The second way, and they are not mutually exclusive, is that the UK could lead the creation of a third global market to go alongside the FDA and EMA by working with independent regulators in Switzerland, Australia, Singapore, Canada and so on. As I say, these are approaches that we could follow in tandem as part of, I hope, a global move towards a single approach.
I am confident that we can follow these routes without causing any harm to patient safety while improving patient access. I am not convinced that they require legislation. I can understand why the noble Lord has tabled the amendment and I support its intention; I do not know that we need to change the law. What I would like to hear, and I hope other noble Lords would like the same, is a commitment from my noble friend the Minister that the Government intend to take this kind of approach. We look forward to speaking to the director of the MHRA on precisely this issue, as she has kindly agreed to meet us next week.
My Lords, I am very glad that I put my name down to speak on this group of amendments. I had designed my contribution to be about the government amendments. Having heard the noble Lord, Lord Patel, I am reassured that I am not tilting at windmills.

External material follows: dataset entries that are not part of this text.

-- ==== Sys2Proof/Machine/Vector.lean ====
section
/-!
DEFINITION. The V slot (R228 to R248, R365): 64 lanes under a governing mask. Nothing here checks a residue, and only VPACK4 and
VUNPK4 trap.
-/
namespace Sys2Proof.Machine

/-! ### Lanes and masks (R228 to R230) -/

/-- Whether lane `i` is selected (R229). -/
def sel (mk : Word) (i : Nat) : Bool := mk.getLsbD i

/-- What one lane receives: its value, its residue, its flags. -/
structure LaneOut where
  val   : W32
  res   : BitVec 4
  flags : BitVec 6
  deriving DecidableEq, Repr

/-- A result with the residue of its own value (R230). -/
def LaneOut.of (r : W32 × BitVec 6) : LaneOut := ⟨r.1, resOf r.1.toNat, r.2⟩
def LaneOut.plain (x : W32) : LaneOut := ⟨x, resOf x.toNat, 0⟩

/-- The vector and the flags of 64 lane results. -/
def gather (l : List LaneOut) : VVal × BitVec 6 :=
  (VVal.ofLanes (fun i => (l.getD i ⟨0, 0, 0⟩).val) (fun i => (l.getD i ⟨0, 0, 0⟩).res), l.foldl (fun f o => f ||| o.flags) 0)

/-- Lane results under a mask: an unselected lane keeps its value and its residue and raises nothing (R229). -/
def merged (mk : Word) (old : VVal) (f : Nat → LaneOut) : List LaneOut :=
  (List.range 64).map fun i => if sel mk i then f i else ⟨lane old.bits i, old.laneRes i, 0⟩

/-- The destination is a source where lanes of it are kept (R229). -/
def State.keeps (s : State) (d : BitVec 5) (m : BitVec 3) : List Reg :=
  if s.rdM m = BitVec.allOnes 64 then [] else [.v d.toNat]

/-- An operation that computes the selected lanes of vd (R229). -/
def State.vop (s : State) (d : BitVec 5) (m : BitVec 3) (lat : Nat) (c : Checks) (f : Nat → LaneOut) : Out :=
  s.checked { c with regs := c.regs ++ .m m.toNat :: s.keeps d m } fun t =>
    let r := gather (merged (s.rdM m) (s.rdV d) f)
    t.wrV d r.1 lat r.2

/-- A lane operation of two vectors. -/
def State.vop2 (s : State) (d a b : BitVec 5) (m : BitVec 3) (lat : Nat) (f : W32 → W32 → W32 × BitVec 6) : Out :=
  let x := (s.rdV a).bits
  let y := (s.rdV b).bits
  s.vop d m lat { regs := [.v a.toNat, .v b.toNat] } fun i => LaneOut.of (f (lane x i) (lane y i))

/-- A lane operation of one vector. -/
def State.vop1 (s : State) (d a : BitVec 5) (m : BitVec 3) (lat : Nat) (f : W32 → W32 × BitVec 6) : Out :=
  let x := (s.rdV a).bits
  s.vop d m lat { regs := [.v a.toNat] } fun i => LaneOut.of (f (lane x i))

/-- An integer lane operation without flags. -/
def State.viop (s : State) (d a b : BitVec 5) (m : BitVec 3) (f : W32 → W32 → W32) : Out := s.vop2 d a b m 4 fun x y => (f x y, 0)

/-- VIADD, VISUB and VIMUL form the residue from the operands' residues; 2^32 leaves 1 modulo 15 (R230, R343). -/
def laneAdd (x y : W32) (p q : BitVec 4) : LaneOut :=
  ⟨x + y, BitVec.ofNat 4 ((p.toNat + q.toNat + 15 - (x.toNat + y.toNat) / 2 ^ 32) % 15), 0⟩
def laneSub (x y : W32) (p q : BitVec 4) : LaneOut :=
  ⟨x - y, BitVec.ofNat 4 ((p.toNat + 30 - q.toNat + (if x.toNat < y.toNat then 1 else 0)) % 15), 0⟩
def laneMul (x y : W32) (p q : BitVec 4) : LaneOut :=
  ⟨x * y, BitVec.ofNat 4 ((p.toNat * q.toNat + 15 - x.toNat * y.toNat / 2 ^ 32 % 15) % 15), 0⟩

/-- An integer lane operation that carries residues. -/
def State.vrop (s : State) (d a b : BitVec 5) (m : BitVec 3) (f : W32 → W32 → BitVec 4 → BitVec 4 → LaneOut) : Out :=
  let x := s.rdV a
  let y := s.rdV b
  s.vop d m 4 { regs := [.v a.toNat, .v b.toNat] } fun i => f (lane x.bits i) (lane y.bits i) (x.laneRes i) (y.laneRes i)

/-- The selected lanes of a vector, in rising order. -/
def selected (mk : Word) (v : VBits) : List W32 := ((List.range 64).filter (sel mk)).map (lane v)

/-- A reduction over the selected lanes into fd (R234). -/
def State.vreduce (s : State) (d : BitVec 4) (a : BitVec 5) (m : BitVec 3) (f : List W32 → W32 × BitVec 6) : Out :=
  let r := f (selected (s.rdM m) (s.rdV a).bits)
  s.checked { regs := [.v a.toNat, .m m.toNat] } fun s => s.wrF d r.1 8 r.2

/-! ### R232 to R234 -/

/-- VADD (R232). -/
def execVadd (d a b : BitVec 5) (m : BitVec 3) (s : State) : Out := s.vop2 d a b m 4 (fpAdd s.rm)
/-- VSUB (R232). -/
def execVsub (d a b : BitVec 5) (m : BitVec 3) (s : State) : Out := s.vop2 d a b m 4 (fpSub s.rm)
/-- VMUL (R232). -/
def execVmul (d a b : BitVec 5) (m : BitVec 3) (s : State) : Out := s.vop2 d a b m 4 (fpMul s.rm)
/-- VMIN: least, −0 below +0 (R232). -/
def execVmin (d a b : BitVec 5) (m : BitVec 3) (s : State) : Out := s.vop2 d a b m 4 fun x y => (fpMin x y, 0)
/-- VMAX: greatest, −0 below +0 (R232). -/
def execVmax (d a b : BitVec 5) (m : BitVec 3) (s : State) : Out := s.vop2 d a b m 4 fun x y => (fpMax x y, 0)
/-- VABS: FABS on each lane (R232). -/
def execVabs (d a : BitVec 5) (m : BitVec 3) (s : State) : Out := s.vop1 d a m 4 fun x => (fpAbs x, 0)
/-- VNEG: FNEG on each lane (R232). -/
def execVneg (d a : BitVec 5) (m : BitVec 3) (s : State) : Out := s.vop1 d a m 4 fun x => (fpNeg x, 0)

/-- VFMA and VFMS: ±va × vb + vd with one rounding; vd is a source (R232). -/
def State.vfma (s : State) (d a b : BitVec 5) (m : BitVec 3) (g : FVal → FVal) : Out :=
  let x := (s.rdV a).bits
  let y := (s.rdV b).bits
  let z := (s.rdV d).bits
  s.vop d m 4 { regs := [.v a.toNat, .v b.toNat, .v d.toNat] } fun i =>
    LaneOut.of (fpFma s.rm (g (f32 (lane x i))) (f32 (lane y i)) (f32 (lane z i)))
/-- VFMA (R232). -/
def execVfma (d a b : BitVec 5) (m : BitVec 3) (s : State) : Out := s.vfma d a b m id
/-- VFMS: FFMA with fa negated (R232). -/
def execVfms (d a b : BitVec 5) (m : BitVec 3) (s : State) : Out := s.vfma d a b m FVal.negate

/-- VRCP (R233). -/
def execVrcp (d a : BitVec 5) (m : BitVec 3) (s : State) : Out := s.vop1 d a m 10 (fpRcp s.rm)
/-- VRSQ (R233). -/
def execVrsq (d a : BitVec 5) (m : BitVec 3) (s : State) : Out := s.vop1 d a m 10 (fpRsq s.rm)
/-- VEXP2 (R233). -/
def execVexp2 (d a : BitVec 5) (m : BitVec 3) (s : State) : Out := s.vop1 d a m 10 (fpExp2 s.rm)
/-- VLOG2 (R233). -/
def execVlog2 (d a : BitVec 5) (m : BitVec 3) (s : State) : Out := s.vop1 d a m 10 (fpLog2 s.rm)
/-- VTANH (R233). -/
def execVtanh (d a : BitVec 5) (m : BitVec 3) (s : State) : Out := s.vop1 d a m 10 (fpTanh s.rm)
/-- VSIGM (R233). -/
def execVsigm (d a : BitVec 5) (m : BitVec 3) (s : State) : Out := s.vop1 d a m 10 (fpSigm s.rm)
/-- VSQRT (R233). -/
def execVsqrt (d a : BitVec 5) (m : BitVec 3) (s : State) : Out := s.vop1 d a m 10 (fpSqrt s.rm)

I hope that when the Minister winds up on this group she will be much more explicit about the purpose behind Amendments 48 and 109 and the limitations on their use. There are very thin explanatory statements accompanying the amendments. I heard the helpful paraphrase from the noble Lord, Lord Patel, but, regrettably, I did not receive the Minister’s letter although I have spoken on health data issues in the Trade Bill at some length. I share the noble Lord’s concerns.

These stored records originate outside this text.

-- ==== Sys2Proof/Machine/Network.lean ====
section
/-!
DEFINITION. The N slot: sends, receives, waiting, records, server requests and contrails (R259 to R274, R367, R368). An instruction
makes an entry and names it in a handle register; the rest belongs to the interface.
-/
namespace Sys2Proof.Machine

/-- What an N-slot request is made of: its place in the comparison of a pair, whether it names a tile-store buffer (R226), its checks,
whether it breaks a limit (R261), a status that it takes at once, its entry, and what is done once the entry is made. -/
structure Req where
  kind    : EKind
  opcode  : Nat
  store   : Bool := true
  checks  : Checks
  full    : Bool := false
  limit   : Bool := false
  fate    : Option (BitVec 8) := none
  compare : Option (List Word) := none
  entry   : Ent → Ent
  after   : State → Nat → State := fun s _ => s

/-- The subscriptions still open on a contrail that closes complete CANCELLED (R105, R273). -/
def State.endSubscriptions (s : State) (pub : Rank) (tag : W32) (group : BitVec 16) : State :=
  let endAt (key : Nat) (st : State) : State :=
    ((st.getNi key).ents.filter fun e => e.kind == .subs && e.phase == .posted && e.rank == pub && e.tag == tag && e.group == group).foldl
      (fun st e => st.complete key e.id fun r => { r with status := stCANCELLED, dlen := 0, flen := 0 }) st
  s.requestKeys.foldl (fun st key => let s1 := endAt key st; if isTile key then s1.inShadow key (endAt key) else s1) s

/-- A contrail that has ended is forgotten: at the publisher, at the routers, and its open subscriptions are cancelled (R105). -/
def State.endContrail (s : State) (key : Nat) (e : Ent) : State :=
  let s1 := s.modNi key fun n =>
    { n with asked := n.asked.filter fun a => !(a.1 == e.group && a.2 == e.tag)
             alone := n.alone.filter fun o => !(o.2.1 == e.group && o.2.2 == e.tag) }
  { s1.endSubscriptions (s.niRank key) e.tag e.group with
    routers := s1.routers.filterMap fun r =>
      let l := r.2.filter fun c => !(c.pub == s.niRank key && c.tag == e.tag && c.group == e.group)
      if l.isEmpty then none else some (r.1, l)
    spills := s1.spills.filter fun x => !(x.2.1 == s.niRank key && x.2.2.1 == e.group && x.2.2.2.1 == e.tag) }

/-- Closes a contrail now, if no round of it runs (R105, R273): OK, with the buffer's length. -/
def State.closeContrail (s : State) (key id : Nat) : State :=
  match s.ent key id with
  | none => s
  | some e =>
    if e.kind != .publ || e.phase == .done then s
    else if e.phase == .round || e.phase == .awaitLast then s.modEnt key id fun e => { e with closing := true }
    else
      (s.complete key id fun r => { r with status := stOK, dlen := e.len, flen := e.len }).endContrail key e

/-- An entry loses its handle: detached, its contrail closed (log 106), its mailbox cancelled (R86, R270). -/
def State.letGo (s : State) (id : Nat) : State :=
  let key := s.tile.ep
  let s1 := s.detach key id
  if s.trailing key then s1
  else
    match s.ent key id with
    | some e => if e.kind == .publ then s1.closeContrail key id else s1
    | none => s1

/-- Writes a handle register; a live entry that it named becomes detached (R86, R263). -/
def State.nameH (s : State) (d : BitVec 4) (id : Nat) : State :=
  let s1 := match s.tile.thr.regs.getH d.toNat with
    | some x => s.letGo x
    | none => s
  s1.onRegs fun r => r.setH d.toNat (some id)

/-- What the bundle itself has stored: a buffer that one of its requests reads is delivered with any value there (R99), but as it stands where the
step sequencer has written (R418). -/
def State.ownStores (s : State) : List (Nat × Nat) := (s.tile.iss.stored.filter fun w => !w.2.2).map fun w => (w.1, w.2.1)

/-- A trailing tile's new entry whose mate at the leading tile has completed already takes that one's record (R388). -/
def State.mirrorEnded (s : State) (id : Nat) : State :=
  match s.tile.twin, s.ent s.tile.ep id with
  | some w, some e =>
    match (if e.mate = 0 then none else w.ended.find? fun x => x.1 == e.mate) with
    | some x =>
      ((s.onTile fun t => { t with twin := t.twin.map fun v => { v with ended := v.ended.filter fun y => y.1 != e.mate } }).modEnt s.tile.ep id
        fun y => { y with shards := x.2.2 }).markDone s.tile.ep id e x.2.1
    | none => s
  | _, _ => s

/-- Makes the entry of a request (R86, R261): a limit broken, or a trailing tile in handler mode (R431), completes it in the next
step; FLEN then holds a length modulo 2^24 (log 100). -/
def State.makeEntry (s : State) (q : Req) : State × Nat :=
  let key := s.tile.ep
  let n := s.getNi key
  let id := n.nextId
  let made := s.pairOf.elim 0 fun w => w.made + 1
  let e := q.entry { Ent.fresh id q.kind with xid := n.nextXid, dirty := s.ownStores, mate := made }
  let denied := q.limit || (s.trailing key && s.hm)
  let now := if denied then some stDENIED else q.fate
  let count (s : State) : State := if made = 0 then s else s.onTile fun t =>
    { t with twin := t.twin.map fun w => { w with made, ended := w.ended.filter fun x => decide (made ≤ x.1) } }
  let add (e : Ent) (l : List (Nat × Nat × Nat)) (s : State) : State := (count s).modNi key fun n =>
    { n with ents := n.ents ++ [e], nextId := n.nextId + 1, nextXid := n.nextXid + 1, instant := n.instant ++ l }
  match now with
  | some st => (add { e with phase := .closing, len := if denied then e.len % 2 ^ 24 else e.len } [(id, st.toNat, s.cycle + 1)] s, id)
  | none =>
    let s1 := q.after (add e [] s) id
    (match q.compare with | some ops => s1.submit id q.opcode ops | none => s1.mirrorEnded id, id)

/-- Issues an N-slot request: never under speculation, stalled on a busy tile-store engine that its buffer needs and on a full table,
checked, compared in a pair, entered, named (R189, R226, R356). -/
def State.request (s : State) (d : BitVec 4) (q : Req) : Out :=
  s.confirmed <| s.stallIf (q.store && s.storeBusy) .busy <| s.stallIf (q.full || (s.getNi s.tile.ep).full q.kind) (.full q.kind.table) <|
    s.checked q.checks fun s =>
      match (if q.limit then none else q.compare.bind fun ops => s.twinDiff q.opcode ops) with
      | some (w, pid, field) =>
        let n := w.ordinal + 1
        (((s.twinTake w.partner n).completeWith w.partner pid stCANCELLED 0 0).twinFlag w.partner (twinInfo n w.lead field 1)).slotTrap
          tcTWIN (twinInfo n (!w.lead) field 1) q.checks.names q.checks.ops q.checks.third
      | none =>
        let r := s.makeEntry q
        r.1.nameH d r.2

/-- The scalar operands sa, sb (DG resolved) and sc of a request. -/
def State.nOps (s : State) (a b c : BitVec 5) : SVal × SVal × SVal :=
  (s.opS 0 a, resolveDg (s.opS 1 b) (s.rdC crGROUP), s.opS 2 c)

def nNames (a b c : BitVec 5) : List Reg := [.s a.toNat, .s b.toNat, .s c.toNat]

/-! ### Sends (R264) -/

/-- The entry of a send. -/
def sendEntry (rank : Rank) (y : Word) (len : Nat) (buf : Buf) (e : Ent) : Ent :=
  let f := reqFlags y
  { e with
    rank, tag := loWord y, group := f.group, len, buf, nb := f.barrier
    rcd := { Rec.zero with source := rank, tag := loWord y, group := f.group } }

/-- The shards of the tile's earlier requests that have no outcome yet (R103). -/
def Ni.unperformed (n : Ni) : List (Nat × Nat) :=
  n.ents.flatMap fun e => if e.kind.isReq then (e.shards.filter fun x => x.code.isNone).map fun x => (e.id, x.shard.no) else []

/-- SEND, SENDR and SENDT: what differs is `f`, applied to the entry, and the values compared in a pair. -/
def State.sendReq (s : State) (d : BitVec 4) (a b c : BitVec 5) (k : EKind) (opcode : Nat) (third : Option Nat) (extra : List Word)
    (full : Bool) (f : Ent → Ent) : Out :=
  let o := s.nOps a b c
  let len := (hiWord o.1.val).toNat
  let rank := loWord o.1.val
  s.request d
    { kind := k, opcode, full
      checks :=
        { names := nNames a b c, ops := [o.1, o.2.1, o.2.2], third
          first := firstOf [resCheck a.toNat o.1 3, resCheck c.toNat o.2.2 0]
          mem := if len ≤ maxLen then [(o.2.2.val, len)] else [] }
      limit := decide (maxLen < len) || (reqFlags o.2.1.val).bad false false false
      fate := (s.sendFate rank).map (·.1)
      compare := some ([o.1.val, o.2.1.val] ++ extra)
      entry := fun e => f (sendEntry rank o.2.1.val len (.store o.2.2.val.toNat s.tile.ranges) e) }

/-- SEND (R264). -/
def execSend (d : BitVec 4) (a b c : BitVec 5) (s : State) : Out := s.sendReq d a b c .send 0x01 none [] false id
/-- SENDR: it waits for the shards that the tile has outstanding (R103, R264). -/
def execSendr (d : BitVec 4) (a b c : BitVec 5) (s : State) : Out :=
  s.sendReq d a b c .sendr 0x02 none [] false fun e => { e with watch := (s.getNi s.tile.ep).unperformed }
/-- SENDT: held until TSEND, at most sixteen of them; late when TSEND has passed (R104, R264, R422). -/
def execSendt (d : BitVec 4) (a b c : BitVec 5) (s : State) : Out :=
  let t := s.rdC crTSEND
  let early := decide (s.time < t.toNat)
  s.sendReq d a b c .sendt 0x03 (some crTSEND) [t] (early && decide (Config.timedMax ≤ (s.getNi s.tile.ep).heldTimed)) fun e =>
    { e with timed := true, tsend := some t, late := !early, phase := if early then .held else .queued }
/-- SENDV: the 256 bytes of vc, copied at issue; always eager (R93, R264). -/
def execSendv (d : BitVec 4) (a b c : BitVec 5) (s : State) : Out :=
  let x := s.opS 0 a
  let y := resolveDg (s.opS 1 b) (s.rdC crGROUP)
  let v := s.rdV c
  let rank := loWord x.val
  s.request d
    { kind := .sendv, opcode := 0x04, store := false
      checks := { names := [.s a.toNat, .s b.toNat], ops := [x, y], regs := [.v c.toNat] }
      limit := (reqFlags y.val).bad false false false
      fate := (s.sendFate rank).map (·.1)
      compare := some [x.val, y.val]
      entry := sendEntry rank y.val 256 (.bytes (toLE 256 v.bits.toNat)) }

/-! ### Receives (R265) -/

/-- The entry of a receive: source, tag, mask and group are fixed at issue (R87, R90). -/
def recvEntry (x y mask : Word) (buf : Buf) (e : Ent) : Ent :=
  let f := reqFlags y
  { e with
    phase := .posted, rank := loWord x, any := f.any, tag := loWord y, mask := loWord mask, group := f.group
    len := (hiWord x).toNat, buf, nb := f.barrier, rcd := { Rec.zero with group := f.group } }

/-- A new receive looks through the unexpected store; a trailing tile's never does (R89, R429). -/
def State.search (s : State) (id : Nat) : State := if s.trailing s.tile.ep then s else s.postSearch s.tile.ep id

/-- POST (R265). -/
def execPost (d : BitVec 4) (a b c : BitVec 5) (s : State) : Out :=
  let o := s.nOps a b c
  let len := (hiWord o.1.val).toNat
  s.request d
    { kind := .post, opcode := 0x05
      checks :=
        { names := nNames a b c, ops := [o.1, o.2.1, o.2.2], third := some crTAGMASK
          first := firstOf [resCheck a.toNat o.1 3, resCheck c.toNat o.2.2 0]
          mem := if len ≤ maxLen then [(o.2.2.val, len)] else [] }
      limit := decide (maxLen < len) || (reqFlags o.2.1.val).bad true false false
      entry := recvEntry o.1.val o.2.1.val (s.rdC crTAGMASK) (.store o.2.2.val.toNat s.tile.ranges)
      after := fun s id => s.search id }

/-- POSTM: a mailbox of 1 to 2,048 bytes whose hold copy takes pool units (R100, R265). -/
def execPostm (d : BitVec 4) (a b c : BitVec 5) (s : State) : Out :=
  let o := s.nOps a b c
  let len := (hiWord o.1.val).toNat
  let ok := decide (1 ≤ len) && decide (len ≤ 2048)
  let bad := (reqFlags o.2.1.val).bad true false false
  let units := s.allot s.tile.ep (unitsOf len)
  s.request d
    { kind := .postm, opcode := 0x06
      checks :=
        { names := nNames a b c, ops := [o.1, o.2.1, o.2.2], third := some crTAGMASK
          first := firstOf [resCheck a.toNat o.1 3, resCheck c.toNat o.2.2 0]
          mem := if ok then [(o.2.2.val, len)] else [] }
      limit := !ok || units.isNone || bad
      entry := fun e => { recvEntry o.1.val o.2.1.val (s.rdC crTAGMASK) (.store o.2.2.val.toNat s.tile.ranges) e with units := if ok && !bad then units.getD [] else [] }
      after := fun s id => s.search id }

/-- TINFO of ANVIL_RANGE (R336). -/
def nAnvilInfo (x : AnvilAddr) (reason : Nat) : Word := BitVec.ofNat 64 (x.region + reason * 8 + x.off * 2 ^ 32)

/-- The checks of an anvil buffer in the order 3, 1, 0 (R265, R368); `len` bytes must fit where the buffer is read (R273). -/
def State.anvilBuf (s : State) (x : AnvilAddr) (len : Nat) : Option (Nat × Word) :=
  let ab := s.cr (crAB0 + x.region)
  let size := abSize ab * 65536
  if x.bad then some (tcANVIL, nAnvilInfo x 3)
  else if s.partOf s.tile.ep ≠ some (abOwner ab) then some (tcANVIL, nAnvilInfo x 1)
  else if size ≤ x.off || size < x.off + len then some (tcANVIL, nAnvilInfo x 0)
  else none

/-- POSTA (R102, R265). -/
def execPosta (d : BitVec 4) (a b c : BitVec 5) (s : State) : Out :=
  let o := s.nOps a b c
  let len := (hiWord o.1.val).toNat
  let x := anvilOperand o.2.2.val
  s.request d
    { kind := .posta, opcode := 0x07, store := false
      checks :=
        { names := nNames a b c, ops := [o.1, o.2.1, o.2.2], third := some crTAGMASK
          first := firstOf [resCheck a.toNat o.1 3, resCheck c.toNat o.2.2 0, s.anvilBuf x 0] }
      limit := decide (maxLen < len) || (reqFlags o.2.1.val).bad true false false
      entry := recvEntry o.1.val o.2.1.val (s.rdC crTAGMASK) (.anvil x.region x.off)
      after := fun s id => s.search id }

/-! ### Waiting, polling and records (R266 to R270) -/

/-- A use of a handle: a free one traps (R263). -/
def State.handle (s : State) (k : BitVec 4) (f : Nat → State → State) : Out :=
  match s.rdH k with
  | none => .next (s.slotTrap tcHANDLE (k.zeroExtend 64) [] [] none)
  | some id => s.checked { regs := [.h k.toNat] } (f id)

/-- Whether a status is OK or OK_CORRECTED (R267). -/
def okStatus (st : BitVec 8) : Bool := st == stOK || st == stCORRECTED

/-- The record's words as a queued result. -/
def Rec.words (r : Rec) : List Word :=
  [BitVec.ofNat 64 (r.status.toNat + r.flags.toNat * 2 ^ 8 + r.group.toNat * 2 ^ 16 + r.source.toNat * 2 ^ 32),
   BitVec.ofNat 64 (r.tag.toNat + r.dlen % 2 ^ 24 * 2 ^ 32 + r.flen % 2 ^ 8 * 2 ^ 56),
   BitVec.ofNat 64 (r.flen / 2 ^ 8 % 2 ^ 16 + r.progress % 2 ^ 16 * 2 ^ 16 + r.tstamp.toNat * 2 ^ 32),
   r.shards]

/-- The record that four words give. -/
def Rec.ofWords (l : List Word) : Rec :=
  let w (i : Nat) : Word := l.getD i 0
  { status := (w 0).extractLsb' 0 8, flags := (w 0).extractLsb' 8 8, group := (w 0).extractLsb' 16 16, source := (w 0).extractLsb' 32 32
    tag := (w 1).extractLsb' 0 32, dlen := ((w 1).extractLsb' 32 24).toNat
    flen := ((w 1).extractLsb' 56 8).toNat + ((w 2).extractLsb' 0 16).toNat * 256, progress := ((w 2).extractLsb' 16 16).toNat
    tstamp := (w 2).extractLsb' 32 32, shards := w 3 }

/-- MSG_STATUS after the bundle when the observed status is a failure and TVEC.ENMSG is set (R267). -/
def State.msgTrap (s : State) (k : BitVec 4) (st : BitVec 8) : State :=
  if (s.cr crTVEC).getLsbD 62 && !okStatus st then s.lateTrap tcMSG (BitVec.ofNat 64 (st.toNat + k.toNat * 256)) else s

/-- The record of an entry as it stands: a mailbox shows HELD while its delivery waits for a RELEASE (R103, R110). -/
def Ent.record (e : Ent) : Rec :=
  if e.kind == .postm && e.phase == .relHeld then { e.rcd with flags := e.rcd.flags ||| recHeld } else e.rcd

I have a series of questions to put to the Minister in relation to those amendments. Can the Minister confirm that they do not, as such, permit the sharing of NHS patient data, whether related to medicines or medical devices and whether anonymised or not? The new UK-Japan trade agreement permits either party, in its Article 8.73, to share source codes and algorithms for regulatory purposes. This is directly relevant to modern medical devices. Is this why the Government are seeking the provision inserted by Amendment 109? In agreeing the trade deal, did the Government realise that they did not have a clear power to do so? How widely do the Government interpret these two amendments? What is their essential purpose and subject matter? I am raising this and the noble Lord, Lord Patel, raised it. What are the constraints as the Government see them?
Of course, there is an important patient safety issue in terms of the operation of medical devices. I entirely take the point raised by the Lord, Lord Patel, that there is no specificity in the article about that but does that mean that UK medical device manufacturers will, as a matter of routine, need to reveal their source codes and algorithms? Is this to be a standard provision in trade agreements, permitted by these provisions? What safeguards will there be against IP infringement and know-how theft in these circumstances?
I am sorry to throw these questions at the Minister in this fashion, but it comes as a result of me not having any brief from the Minister in the first place. We have all commented on the fact that the government amendments, tabled as they have been, need a fair bit of explanation. I hope the Minister can answer some of these questions and I look forward to her reply, but it may be that she prefers to write after Committee.